(YOUR ASSIGNMENT):
Write out the whole listing word for word.

══════════════════════════════

/-- The packet's message is an ICMP or ICMPv6 echo (R244). -/
def State.isEcho (s : State) (pkt : Nat) : Bool :=
  if isProxy pkt then (SMap.find? s.stk.owned pkt).any (·.2.echo)
  else
  match SMap.find? s.pk.pkts pkt with
  | none => false
  | some p => !p.par.fragment && p.par.layers.any fun l =>
    let t := (s.parseInput p).window.getD l.start 0
    (l.ltype == 0x09 && (t == 8 || t == 0)) || (l.ltype == 0x0A && (t == 128 || t == 129))

/-- The outcome of the port choice: subscriber's bitmap key, bit, address and port; or a failure, true where ports are
exhausted, with the subscriber. -/
inductive NatChoice where
  | none_
  | port (key bit addr port : Nat)
  | fails (exhausted : Bool) (sub : Nat)
  deriving DecidableEq, Repr

/-- The translated port of a setup (R242 to R246, R248); in a pooled stack one whose second key this member owns
(R558). -/
def State.choose (s : State) (pkt : Nat) (tmpl key : List Nat) : NatChoice :=
  let mode := tNatMode tmpl
  if mode != 1 && mode != 3 then .none_
  else
    match SMap.find? s.fst.natPools (tNatPool tmpl), natProto (kProto key) with
    | some p, some pr =>
      if pr == 2 && !s.isEcho pkt then .fails false 0
      else if mode == 3 && !p.inPrefix (numBE (kDst key)) then .fails false 0
      else
        match p.subscriber (numBE (kSrc key)) with
        | none => .fails false 0
        | some sub =>
          let k := natKey (tNatPool tmpl) sub pr
          let here (b : Nat) : Bool := let (a, q) := p.outside sub b; (s.remoteOwner (s.natSecond tmpl key a q)).isNone
          match s.choosePort p k (kSport key) here with
          | none => .fails true sub
          | some bit => let (a, b) := p.outside sub bit; .port k bit a b
    | _, _ => .fails false 0

/-- A failed port choice is counted, and exhaustion reported at most once per second per pool (R246). -/
def State.natFailed (s : State) (shard pool : Nat) (exhausted : Bool) (sub : Nat) : State :=
  let s1 := s.count (C.fstSetupNatFail shard)
  let due := (SMap.find? s1.fst.natFaultAt pool).elim true fun t => decide (s1.now ≥ t + 1000000000)
  if exhausted && due then
    { s1 with fst := { s1.fst with natFaultAt := SMap.set s1.fst.natFaultAt pool s1.now } }.raise 0x8006 shard pool sub
  else s1

/-- A prepared setup sends its provisional answer, once (R237). -/
def State.provisional (s : State) (id : Nat) : State :=
  match SMap.find? s.fst.txs id with
  | none => s
  | some t =>
    match t.setup with
    | none => s
    | some (_, pkt) =>
      if t.cls != 0 || t.phase != .prepared || t.answered then s
      else
        let h := newHandle t.writes
        let (size, words) := (recInWrites t.writes h).getD (0, [])
        let im := toImage size words
        (s.setTx id { t with answered := true }).sendAnswer pkt (some ⟨h, size, 0, im, true, iEntry im⟩)

/-- The transaction of a setup under the port choice of its prepare: its writes, or the failed choice (R237, R245). -/
def State.setupWrites (s : State) (shard pkt handle size epoch : Nat) (key : List Nat) : Except (Bool × Nat) (List TxWrite) :=
  let prof := s.profOf key
  let tmpl := s.templateOf key
  let gated := tTcpGate tmpl && kProto key == 6 && !s.synOnly pkt
  match s.choose pkt tmpl key with
  | .fails ex sub => .error (ex, sub)
  | .none_ => .ok (s.createWrites handle size (s.setupImage shard size key prof tmpl epoch gated none []) key [])
  | .port k b a q =>
    let second := s.natSecond tmpl key a q
    .ok (s.createWrites handle size (s.setupImage shard size key prof tmpl epoch gated (some (a, q)) second) key second
      ++ [.natBit k b true])

/-- A setup's next prepare chooses its port again; one that has sent its provisional answer keeps its port, and meets a conflict
where the port's bit is set by now (R245, R259; log entry 264). -/
def State.rechoose (s : State) (id : Nat) (t : Tx) : State :=
  match t.cls, t.setup with
  | 0, some (shard, pkt) =>
    let key := s.setupKey shard pkt
    let h := newHandle t.writes
    let size := ((recInWrites t.writes h).map Prod.fst).getD 0
    if t.phase == .prepared || !t.locks.isEmpty then s
    else if t.answered then
      let taken := t.writes.any fun w => match w with
        | .natBit k b true => s.natBit k b
        | _ => false
      if taken then s.txAbort id eConflict else s
    else
      match s.setupWrites shard pkt h size ((SMap.find? s.pk.pkts pkt).elim 0 (·.epoch)) key with
      | .ok ws => s.setTx id { t with writes := ws }
      | .error (ex, sub) =>
        (((s.delTx id).returnHandles t.writes).natFailed shard (tNatPool (s.templateOf key)) ex sub).failSetup shard pkt key false
  | _, _ => s

/-- A fast setup starts: handle, image, port, transaction, provisional answer (R237). -/
def State.fastSetup (s : State) (shard : Nat) (e : MqEntry) (p : Pkt) : State :=
  let key := e.key
  let prof := s.profOf key
  let tmpl := s.templateOf key
  let s0 := (s.count (C.fstSetupFast shard)).mqSet shard e.pkt fun x => { x with wait := .setup }
  if !tValid tmpl then s0.failSetup shard e.pkt key false
  else if tTcpGate tmpl && kProto key == 6 && !s0.synOnly e.pkt && pStrict prof then
    let ids := e.pkt :: (s0.mqChain shard key).map (·.pkt)
    ids.foldl (fun t id => t.dropPkt id) ((s0.mqDrop shard ids).count (C.fstSetupPickupDrop shard) ids.length)
  else
    match s0.takeHandle shard shard (setupSize prof tmpl key) with
    | (s1, none) => (s1.noHeap shard).failSetup shard e.pkt key false
    | (s1, some (h, size)) =>
      match s1.setupWrites shard e.pkt h size p.epoch key with
      | .error (ex, sub) => ((s1.freeHandle h).natFailed shard (tNatPool tmpl) ex sub).failSetup shard e.pkt key false
      | .ok ws =>
        let (s2, id) := s1.openTx { Tx.new shard shard ws with setup := some (shard, e.pkt) }
        let s3 := s2.mqSet shard e.pkt fun x => { x with tx := some id }
        (s3.prepareTx id).provisional id

/-! ## Firmware setup (R240) -/

/-- The frame data of a packet with its length. -/
def Pkt.first128 (p : Pkt) : List Nat := bytesAt p.data 0 128

/-- A shard asks firmware for a verdict: the new-flow notification (R240, R464). -/
def State.askFirmware (s : State) (shard pkt : Nat) (p : Pkt) : State :=
  let key := s.setupKey shard pkt
  let pay := bytesAt key 0 48 ++ [p.inPort, p.epoch % 2] ++ bytesLE 2 p.data.length ++ [0, 0, 0, 0] ++ p.first128
    ++ List.replicate 24 0
  (s.mqSet shard pkt fun e => { e with wait := .verdict, asked := s.tm.ticks }).notify 2 1 shard false pay

/-- An entry ends because its trigger's frame ended bad: the first request chained behind it looks the key up again and
triggers its own setup (R238). -/
def State.badTrigger (s : State) (shard pkt : Nat) (key : List Nat) : State :=
  ((s.mqDrop shard [pkt]).count (C.fstSetupBadEnd shard)).serveChained shard key

/-- A fast setup whose trigger's frame ended bad: aborted, its handle returned (R233, R238). -/
def State.badSetup (s : State) (shard pkt : Nat) (key : List Nat) : State :=
  match SMap.first? s.fst.txs fun _ t => t.cls == 0 && t.setup == some (shard, pkt) with
  | none => s
  | some (id, t) => (((s.countTx t.coord eState).delTx id).returnHandles t.writes).badTrigger shard pkt key

/-- The owner of a parked request's flow, which the frame's end decides there, learns that the frame has ended (R238, R240,
R557). -/
def State.tellFrameEnd (s : State) (pkt : Nat) (p : Pkt) : State :=
  match s.remoteOwner p.key with
  | some m =>
    if pSetupMode (s.profOf p.key) == 1 || pSetupMode (s.profOf p.key) == 2 then
      s.sendTo m (.frameEnd (pkt % 2 ^ 32) p.bad p.data.length p.first128)
    else s
  | none => s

══════════════════════════════

(RESPONSE FOR THIS EXERCISE):
/-- The packet's message is an ICMP or ICMPv6 echo (R244). -/
def State.isEcho (s : State) (pkt : Nat) : Bool :=
  if isProxy pkt then (SMap.find? s.stk.owned pkt).any (·.2.echo)
  else
  match SMap.find? s.pk.pkts pkt with
  | none => false
  | some p => !p.par.fragment && p.par.layers.any fun l =>
    let t := (s.parseInput p).window.getD l.start 0
    (l.ltype == 0x09 && (t == 8 || t == 0)) || (l.ltype == 0x0A && (t == 128 || t == 129))

/-- The outcome of the port choice: subscriber's bitmap key, bit, address and port; or a failure, true where ports are
exhausted, with the subscriber. -/
inductive NatChoice where
  | none_
  | port (key bit addr port : Nat)
  | fails (exhausted : Bool) (sub : Nat)
  deriving DecidableEq, Repr

/-- The translated port of a setup (R242 to R246, R248); in a pooled stack one whose second key this member owns
(R558). -/
def State.choose (s : State) (pkt : Nat) (tmpl key : List Nat) : NatChoice :=
  let mode := tNatMode tmpl
  if mode != 1 && mode != 3 then .none_
  else
    match SMap.find? s.fst.natPools (tNatPool tmpl), natProto (kProto key) with
    | some p, some pr =>
      if pr == 2 && !s.isEcho pkt then .fails false 0
      else if mode == 3 && !p.inPrefix (numBE (kDst key)) then .fails false 0
      else
        match p.subscriber (numBE (kSrc key)) with
        | none => .fails false 0
        | some sub =>
          let k := natKey (tNatPool tmpl) sub pr
          let here (b : Nat) : Bool := let (a, q) := p.outside sub b; (s.remoteOwner (s.natSecond tmpl key a q)).isNone
          match s.choosePort p k (kSport key) here with
          | none => .fails true sub
          | some bit => let (a, b) := p.outside sub bit; .port k bit a b
    | _, _ => .fails false 0

/-- A failed port choice is counted, and exhaustion reported at most once per second per pool (R246). -/
def State.natFailed (s : State) (shard pool : Nat) (exhausted : Bool) (sub : Nat) : State :=
  let s1 := s.count (C.fstSetupNatFail shard)
  let due := (SMap.find? s1.fst.natFaultAt pool).elim true fun t => decide (s1.now ≥ t + 1000000000)
  if exhausted && due then
    { s1 with fst := { s1.fst with natFaultAt := SMap.set s1.fst.natFaultAt pool s1.now } }.raise 0x8006 shard pool sub
  else s1

/-- A prepared setup sends its provisional answer, once (R237). -/
def State.provisional (s : State) (id : Nat) : State :=
  match SMap.find? s.fst.txs id with
  | none => s
  | some t =>
    match t.setup with
    | none => s
    | some (_, pkt) =>
      if t.cls != 0 || t.phase != .prepared || t.answered then s
      else
        let h := newHandle t.writes
        let (size, words) := (recInWrites t.writes h).getD (0, [])
        let im := toImage size words
        (s.setTx id { t with answered := true }).sendAnswer pkt (some ⟨h, size, 0, im, true, iEntry im⟩)

/-- The transaction of a setup under the port choice of its prepare: its writes, or the failed choice (R237, R245). -/
def State.setupWrites (s : State) (shard pkt handle size epoch : Nat) (key : List Nat) : Except (Bool × Nat) (List TxWrite) :=
  let prof := s.profOf key
  let tmpl := s.templateOf key
  let gated := tTcpGate tmpl && kProto key == 6 && !s.synOnly pkt
  match s.choose pkt tmpl key with
  | .fails ex sub => .error (ex, sub)
  | .none_ => .ok (s.createWrites handle size (s.setupImage shard size key prof tmpl epoch gated none []) key [])
  | .port k b a q =>
    let second := s.natSecond tmpl key a q
    .ok (s.createWrites handle size (s.setupImage shard size key prof tmpl epoch gated (some (a, q)) second) key second
      ++ [.natBit k b true])

/-- A setup's next prepare chooses its port again; one that has sent its provisional answer keeps its port, and meets a conflict
where the port's bit is set by now (R245, R259; log entry 264). -/
def State.rechoose (s : State) (id : Nat) (t : Tx) : State :=
  match t.cls, t.setup with
  | 0, some (shard, pkt) =>
    let key := s.setupKey shard pkt
    let h := newHandle t.writes
    let size := ((recInWrites t.writes h).map Prod.fst).getD 0
    if t.phase == .prepared || !t.locks.isEmpty then s
    else if t.answered then
      let taken := t.writes.any fun w => match w with
        | .natBit k b true => s.natBit k b
        | _ => false
      if taken then s.txAbort id eConflict else s
    else
      match s.setupWrites shard pkt h size ((SMap.find? s.pk.pkts pkt).elim 0 (·.epoch)) key with
      | .ok ws => s.setTx id { t with writes := ws }
      | .error (ex, sub) =>
        (((s.delTx id).returnHandles t.writes).natFailed shard (tNatPool (s.templateOf key)) ex sub).failSetup shard pkt key false
  | _, _ => s

/-- A fast setup starts: handle, image, port, transaction, provisional answer (R237). -/
def State.fastSetup (s : State) (shard : Nat) (e : MqEntry) (p : Pkt) : State :=
  let key := e.key
  let prof := s.profOf key
  let tmpl := s.templateOf key
  let s0 := (s.count (C.fstSetupFast shard)).mqSet shard e.pkt fun x => { x with wait := .setup }
  if !tValid tmpl then s0.failSetup shard e.pkt key false
  else if tTcpGate tmpl && kProto key == 6 && !s0.synOnly e.pkt && pStrict prof then
    let ids := e.pkt :: (s0.mqChain shard key).map (·.pkt)
    ids.foldl (fun t id => t.dropPkt id) ((s0.mqDrop shard ids).count (C.fstSetupPickupDrop shard) ids.length)
  else
    match s0.takeHandle shard shard (setupSize prof tmpl key) with
    | (s1, none) => (s1.noHeap shard).failSetup shard e.pkt key false
    | (s1, some (h, size)) =>
      match s1.setupWrites shard e.pkt h size p.epoch key with
      | .error (ex, sub) => ((s1.freeHandle h).natFailed shard (tNatPool tmpl) ex sub).failSetup shard e.pkt key false
      | .ok ws =>
        let (s2, id) := s1.openTx { Tx.new shard shard ws with setup := some (shard, e.pkt) }
        let s3 := s2.mqSet shard e.pkt fun x => { x with tx := some id }
        (s3.prepareTx id).provisional id

/-! ## Firmware setup (R240) -/

/-- The frame data of a packet with its length. -/
def Pkt.first128 (p : Pkt) : List Nat := bytesAt p.data 0 128

/-- A shard asks firmware for a verdict: the new-flow notification (R240, R464). -/
def State.askFirmware (s : State) (shard pkt : Nat) (p : Pkt) : State :=
  let key := s.setupKey shard pkt
  let pay := bytesAt key 0 48 ++ [p.inPort, p.epoch % 2] ++ bytesLE 2 p.data.length ++ [0, 0, 0, 0] ++ p.first128
    ++ List.replicate 24 0
  (s.mqSet shard pkt fun e => { e with wait := .verdict, asked := s.tm.ticks }).notify 2 1 shard false pay

/-- An entry ends because its trigger's frame ended bad: the first request chained behind it looks the key up again and
triggers its own setup (R238). -/
def State.badTrigger (s : State) (shard pkt : Nat) (key : List Nat) : State :=
  ((s.mqDrop shard [pkt]).count (C.fstSetupBadEnd shard)).serveChained shard key

/-- A fast setup whose trigger's frame ended bad: aborted, its handle returned (R233, R238). -/
def State.badSetup (s : State) (shard pkt : Nat) (key : List Nat) : State :=
  match SMap.first? s.fst.txs fun _ t => t.cls == 0 && t.setup == some (shard, pkt) with
  | none => s
  | some (id, t) => (((s.countTx t.coord eState).delTx id).returnHandles t.writes).badTrigger shard pkt key

/-- The owner of a parked request's flow, which the frame's end decides there, learns that the frame has ended (R238, R240,
R557). -/
def State.tellFrameEnd (s : State) (pkt : Nat) (p : Pkt) : State :=
  match s.remoteOwner p.key with
  | some m =>
    if pSetupMode (s.profOf p.key) == 1 || pSetupMode (s.profOf p.key) == 2 then
      s.sendTo m (.frameEnd (pkt % 2 ^ 32) p.bad p.data.length p.first128)
    else s
  | none => s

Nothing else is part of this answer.